Is it only filled with hurt?
Is it only the teardrops?
Is it only the sad sighs?
Why then do they
Seeking what pleasure
Hope for such gloom?
To my eye, all seems beautiful
All young, all chaste,
The deep blue sky, the green groves,
The profound moonlight, and tender bloom –
They all are like me.
They just laugh away, and sing aloud,
Laughing and playing, they wish to die –
They know not pain, they know not tear,
They know not the aches of affection.
The flower cheerfully wilts away,
The moonlight gaily fades off,
Laughing in a sea of light
The stars slowly lose their form.
Who is more content than me.
Come dear, o come to me –
The blissful song of this content heart
Shall fill your mind, and balm your soul.
If you will merely cry each day
Just this one day then laugh aloud –
Just this one day, forgetting your grief
Let's all sing in unison
Dear, what do you call thought
Dear, what do you name pain
All of you talk day and night
So much about 'love' –
Dear, what do you call ‘love’!
`
Bengaluru, KA,
July, 2007

Eavesdropper

`
Grave grooves
Of dark, grave hills.

The rain slithers down
Crawling along broad shoulders
Of tall, shadowy trees,

An ancient, familiar rendezvous.

The rain whispers
In dappled notes;
The trees answer back,
Witnessed by the dark
Silence
Of the hills.

The exchange is patient
Yet restless.


' wonder what it is!
' wonder what plans they have
For man…
`
Chandannagar, WB,
July, 2007
`
The slum-child tugged at my cloak. As I looked down, she composed herself, raised her eye-brows and frowned with intent. Then, with her six year old large eyes and lovable lisp, she calmly placed the request: “Can you fetth me thome moonlight uncle?
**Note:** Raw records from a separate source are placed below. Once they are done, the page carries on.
-- ==== Sys2Proof/Machine/Parse.lean ====
section
/-!
DEFINITION. The parse of a pass (spec file 10): tags and profile selection (R278), network-layer flags (R280), the fragment table (R282 to R285), the
symmetric hash (R286), the metadata block (R281) and the extraction of the key (R279).
-/

namespace Sys2Proof.Machine

/-- `n` bytes of a packet from an offset, zero beyond its end. -/
def bytesAt (bs : List Byte) (off n : Nat) : List Byte := padTo n (bs.drop off)

/-- A big-endian number of `n` bytes in a packet. -/
def numAt (bs : List Byte) (off n : Nat) : Nat := ofBytesBE (bytesAt bs off n)

/-! ### Tags (R278) -/

/-- A tag protocol identifier. -/
def isTpid (c : Cfg) (v : Nat) : Bool := v == 0x8100 || v == 0x88A8 || v == c.get Fields.PIPE_TPID_tpid 0

/-- The tag count of a pass: counting starts at byte 12 and stops after two tags. -/
def tagCount (c : Cfg) (bs : List Byte) : Nat :=
  if isTpid c (numAt bs 12 2) then (if isTpid c (numAt bs 16 2) then 2 else 1) else 0

/-- The EtherType of a pass. -/
def etherType (c : Cfg) (bs : List Byte) : Nat := numAt bs (12 + 4 * tagCount c bs) 2

/-! ### Profile selection (R278) -/

/-- The code of a kind. -/
def PktKind.code : PktKind → Nat
  | .uplink => 0
  | .stand => 1
  | .recirc => 2

/-- A selection entry of a bank matches a pass. -/
def selMatch (c : Cfg) (bank kind tags etype k : Nat) : Bool :=
  let x := bank * 128 + k
  c.flag Fields.PIPE_SEL_W0_valid x && c.get Fields.PIPE_SEL_W0_kind x == kind
    && (c.get Fields.PIPE_SEL_W0_tags x == 3 || c.get Fields.PIPE_SEL_W0_tags x == tags)
    && (etype &&& c.get Fields.PIPE_SEL_W1_mask x) == (c.get Fields.PIPE_SEL_W0_ethertype x &&& c.get Fields.PIPE_SEL_W1_mask x)

/-- The profile of a pass: that of the lowest matching entry, else the kind code. -/
def profileOf (c : Cfg) (bank kind tags etype : Nat) : Nat :=
  match (List.range 128).find? (selMatch c bank kind tags etype) with
  | some k => c.get Fields.PIPE_SEL_W1_profile (bank * 128 + k)
  | none => kind

/-! ### The network layer (R280, R282) -/

/-- What the fixed network-layer fields say: the flags of R280, whether the device fills the port window itself, the window's offset, and the key bytes
of the fragment table without the direction. -/
structure NetLayer where
  opts   : Bool
  ext    : Bool
  first  : Bool
  later  : Bool
  window : Nat
  fill   : Option (List Byte)
  fragKey : List Byte
  deriving DecidableEq, Repr

/-- No network layer. -/
def NetLayer.none : NetLayer :=
  { opts := false, ext := false, first := false, later := false, window := 0, fill := Option.none, fragKey := [] }

/-- IPv4 at an offset. -/
def ipv4Layer (bs : List Byte) (o : Nat) : NetLayer :=
  let w := numAt bs (o + 6) 2
  { opts := numAt bs o 1 % 16 ≠ 5, ext := false, first := w % 8192 == 0 && w.testBit 13, later := w % 8192 ≠ 0, window := o + 20
    fill := Option.none, fragKey := bytesAt bs (o + 12) 8 ++ bytesAt bs (o + 4) 2 ++ bytesAt bs (o + 9) 1 }

/-- IPv6 at an offset. -/
def ipv6Layer (bs : List Byte) (o : Nat) : NetLayer :=
  let nh := numAt bs (o + 6) 1
  let w := numAt bs (o + 42) 2
  let frag := nh == 44
  { opts := false, ext := !([6, 17, 58, 132, 44].contains nh), first := frag && w / 8 == 0 && w.testBit 0, later := frag && w / 8 ≠ 0
    window := o + 40, fill := if frag && w / 8 == 0 then some (bytesAt bs (o + 48) 4) else Option.none
    fragKey := bytesAt bs (o + 8) 32 ++ bytesAt bs (o + 44) 4 ++ bytesAt bs (o + 40) 1 }

/-- The network layer that a profile names. -/
def netLayer (c : Cfg) (bank profile : Nat) (bs : List Byte) : NetLayer :=
  let x := bank * 64 + profile
  let o := c.get Fields.PIPE_PRF_L3_l3_off x
  match c.get Fields.PIPE_PRF_L3_l3 x with
  | 1 => ipv4Layer bs o
  | 2 => ipv6Layer bs o
  | _ => NetLayer.none

/-! ### The fragment table (R282 to R285, R299, R300) -/

/-- The entry key of a packet on a pipeline. -/
def fragKeyOf (p : Nat) (n : NetLayer) : List Byte := n.fragKey ++ [if p < 16 then 0#8 else 1#8]

/-- The set of an entry key. -/
def fragSet (key : List Byte) : Nat := crc32c key % 1024

/-- The position of a key in its set. -/
def fragFind (d : Dev) (key : List Byte) : Option (Nat × FragEntry) := d.frag.find? (fun e => e.2.key == key)

/-- A timer that has been armed at its entry's insertion: it starts at the next edge (R48). -/
def newTmr : Tmr := { c := 0, run := false, arming := true, arr := false }

/-- A first fragment puts its ports into the table (R283). -/
def fragInsert (key ports : List Byte) (d : Dev) : Dev :=
  match fragFind d key with
  | some (k, e) => ({ d with frag := d.frag.put k { e with ports := ports, age := { e.age with arr := true } } }).count .device .fragInserts 0
  | none =>
    match (List.range 8).find? (fun w => (d.frag.get? (fragSet key * 8 + w)).isNone) with
    | some w => ({ d with frag := d.frag.put (fragSet key * 8 + w) { key := key, ports := ports, age := newTmr } }).count .device .fragInserts 0
    | none => d.count .device .fragFull 0

/-- A later fragment looks its ports up (R284): the ports on a hit. -/
def fragLookup (p : Nat) (key : List Byte) (d : Dev) : Option (List Byte) × Dev :=
  match fragFind d key with
  | some (k, e) => (some e.ports, ({ d with frag := d.frag.put k { e with age := { e.age with arr := true } } }).count .device .fragHits 0)
  | none => (none, d.count .device .fragMiss p)

/-- FRAG_AGED: an entry whose watchdog has expired is removed (R285). -/
def fragAged (c : Cfg) (k : Nat) (d : Dev) : Dev :=
  match d.frag.get? k with
  | some e =>
    if e.age.expired (c.get Fields.PIPE_FRAG_CTRL_age_ticks 0) then ({ d with frag := d.frag.erase k }).count .device .fragAged 0 else d
  | none => d

/-- FRAG_AGED. -/
def execFragAged (k : Fin 8192) (s : State) : Outcome := onDev (fun c d => fragAged c k d) s

/-! ### The symmetric hash (R286, R287) -/

/-- The two pairs and the value of the hash. -/
structure HashIn where
  a  : List Byte
  pa : List Byte
  b  : List Byte
  pb : List Byte
  p  : List Byte
  deriving DecidableEq, Repr

/-- The fixed fields that the hash reads. -/
def hashFields (c : Cfg) (bs : List Byte) : HashIn :=
  let o := 14 + 4 * tagCount c bs
  let et := etherType c bs
  let z := zeroBytes 2
  if et = 0x0800 then
    let pr := numAt bs (o + 9) 1
    let whole := numAt bs o 1 % 16 == 5 && numAt bs (o + 6) 2 % 16384 == 0
    let ports := whole && [6, 17, 132].contains pr
    { a := bytesAt bs (o + 12) 4, b := bytesAt bs (o + 16) 4, p := toBytesBE 2 pr
      pa := if ports then bytesAt bs (o + 20) 2 else z, pb := if ports then bytesAt bs (o + 22) 2 else z }
  else if et = 0x86DD then
    let nh := numAt bs (o + 6) 1
    let ports := [6, 17, 132].contains nh
    { a := bytesAt bs (o + 8) 16, b := bytesAt bs (o + 24) 16, p := toBytesBE 2 nh
      pa := if ports then bytesAt bs (o + 40) 2 else z, pb := if ports then bytesAt bs (o + 42) 2 else z }
  else { a := bytesAt bs 6 6, b := bytesAt bs 0 6, p := toBytesBE 2 et, pa := z, pb := z }

/-- The bytes that the hash covers, the pairs exchanged where the first is the greater. -/
def HashIn.bytes (h : HashIn) : List Byte :=
  if ofBytesBE (h.b ++ h.pb) < ofBytesBE (h.a ++ h.pa) then h.b ++ h.a ++ h.pb ++ h.pa ++ h.p else h.a ++ h.b ++ h.pa ++ h.pb ++ h.p

/-- The symmetric hash of a packet (R286). -/
def symHash (c : Cfg) (bs : List Byte) : Nat := crc32cFrom (c.get Fields.PIPE_HASH_SEED_hash_seed 0) (hashFields c bs).bytes

/-- The member of m that a hash chooses (R287). -/
def hashPick (h m : Nat) : Nat := h * m / 2 ^ 32

/-! ### The metadata block and the key (R279, R281) -/

/-- The flags of metadata byte 5. -/
def mdFlags (n : NetLayer) (hit short second : Bool) : Nat :=
  n.opts.toNat * 128 + n.ext.toNat * 64 + n.first.toNat * 32 + n.later.toNat * 16 + hit.toNat * 8 + short.toNat * 4 + second.toNat * 2

/-- The metadata block of a pass. -/
def mdBlock (pkt : PipePkt) (tags flags : Nat) : List Byte :=
  let stand := pkt.kind == .stand
  toBytesBE 2 pkt.a ++ toBytesBE 2 (if stand then pkt.b else 0) ++ toBytesBE 1 (pkt.kind.code * 64 + tags * 16) ++ toBytesBE 1 flags
    ++ toBytesBE 2 (if stand then groveOf pkt.a else pkt.b) ++ toBytesBE 4 pkt.hash ++ zeroBytes 4

/-- The valid extraction words of a profile, as (from metadata, offset, length, key position). -/
def extractions (c : Cfg) (bank profile : Nat) : List (Bool × Nat × Nat × Nat) :=
  (List.range 16).filterMap (fun k =>
    let x := (bank * 64 + profile) * 16 + k
    if c.flag Fields.PIPE_PRF_EXT_valid x then
      some (c.flag Fields.PIPE_PRF_EXT_src x, c.get Fields.PIPE_PRF_EXT_offset x, c.get Fields.PIPE_PRF_EXT_length x + 1,
        c.get Fields.PIPE_PRF_EXT_pos x)
    else none)

/-- Write bytes into a list at a position. -/
def pasteAt (key : List Byte) (pos : Nat) (bs : List Byte) : List Byte := key.take pos ++ bs ++ key.drop (pos + bs.length)

/-- The packet as extractions see it, with the port window that the device fills. -/
def filledPacket (bs : List Byte) (window : Nat) : Option (List Byte) → List Byte
  | some f => pasteAt (padTo (max bs.length (window + 4)) bs) window f
  | none => bs

/-- The 64 key bytes of a pass (R279). -/
def keyBytes (exts : List (Bool × Nat × Nat × Nat)) (seen md : List Byte) : List Byte :=
  exts.foldl (fun key e => pasteAt key e.2.2.2 (bytesAt (if e.1 then md else seen) e.2.1 e.2.2.1)) (zeroBytes 64)

/-- The profile of a pass (R278). -/
def passProfile (c : Cfg) (second : Bool) (pkt : PipePkt) : Nat :=
  profileOf c pkt.bank (if second then PktKind.recirc.code else pkt.kind.code) (tagCount c pkt.bytes) (etherType c pkt.bytes)

/-- An extraction reaches beyond the end of the packet (R279). -/
def extsShort (exts : List (Bool × Nat × Nat × Nat)) (bs : List Byte) : Bool := exts.any (fun e => !e.1 && decide (bs.length < e.2.1 + e.2.2.1))

/-- A pass with its network layer known, and what the fragment table said of it (R278, R279, R281, R286): a first pass gets the packet's hash. -/
def parsedOf (c : Cfg) (second : Bool) (pkt : PipePkt) (n : NetLayer) (found : Option (List Byte)) : Parsed :=
  let bs := pkt.bytes
  let pkt := if second then pkt else { pkt with hash := symHash c bs }
  let prof := passProfile c second pkt
  let exts := extractions c pkt.bank prof
  let tags := tagCount c bs
  let seen := filledPacket bs n.window (if n.later then some (found.getD (zeroBytes 4)) else n.fill)
  let md := mdBlock pkt tags (mdFlags n found.isSome (extsShort exts bs) second)
  { pkt := pkt, second := second, profile := prof, key := keyBytes exts seen md, md := md, tags := tags }

/-- Parse a pass (R278 to R286): the parsed pass, and whether it is dropped as a later fragment without ports. -/
def parsePass (c : Cfg) (p : Nat) (second : Bool) (pkt : PipePkt) (d : Dev) : Parsed × Bool × Dev :=
  let prof := passProfile c second pkt
  let n := netLayer c pkt.bank prof pkt.bytes
  let key := fragKeyOf p n
  let (found, d) := if n.later then fragLookup p key d else (none, d)
  let d := if extsShort (extractions c pkt.bank prof) pkt.bytes then d.count .device .shortKey p else d
  let s := parsedOf c second pkt n found
  if n.later && found.isNone && c.flag Fields.PIPE_FRAG_CTRL_miss_drop 0 then (s, true, d.count .device .fragMissDrop p)
  else (s, false, if n.first && pkt.tagOk then fragInsert key (bytesAt (filledPacket pkt.bytes n.window n.fill) n.window 4) d else d)

end Sys2Proof.Machine
end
Our home is thoo dhark, andh I am cared at night.”

Smiling, I said, “Sure.”
`
Bengaluru, KA,
June, 2007

Lines between us

`
Creased across your brow
They bother me
Hesitant but rigid
With age
Lines
Now arduously diffusing
Onto your rosy cheeks
And from that corner
Of your eye
Like a dark nest
Fate
Scrambles them carelessly
Irritated
Lines
I had scribbled for you
Dishonest
Lie scattered between
Us, daring
To be crossed
`
Bengaluru, KA,
May, 2007
`
That night it rained.
Crickets cried hysterically
Pleading for more space
To cry.
I sat awake
And lost:

With so much to say
Still unsaid.
`
Bengaluru, KA,
May, 2007

Beneath the corporate froth

`
Days flow by
like a ripened River
Shimmering, but Still
indifferently watching
Familiar
Undated
Images
on its banks
and never bothering
to Capture any of them
only getting Slow and Heavy
with Gray silt
picked up Unnoticed
and now Drifting
Languidly
into a Murkier Still
`
Bengaluru, KA,
May, 2007
`
I am small and insignificant.

Yet, when I laugh
In the timbre of that laughter dances all the happiness of the world;
And when I weep
In every teardrop lies concealed all of its sorrow.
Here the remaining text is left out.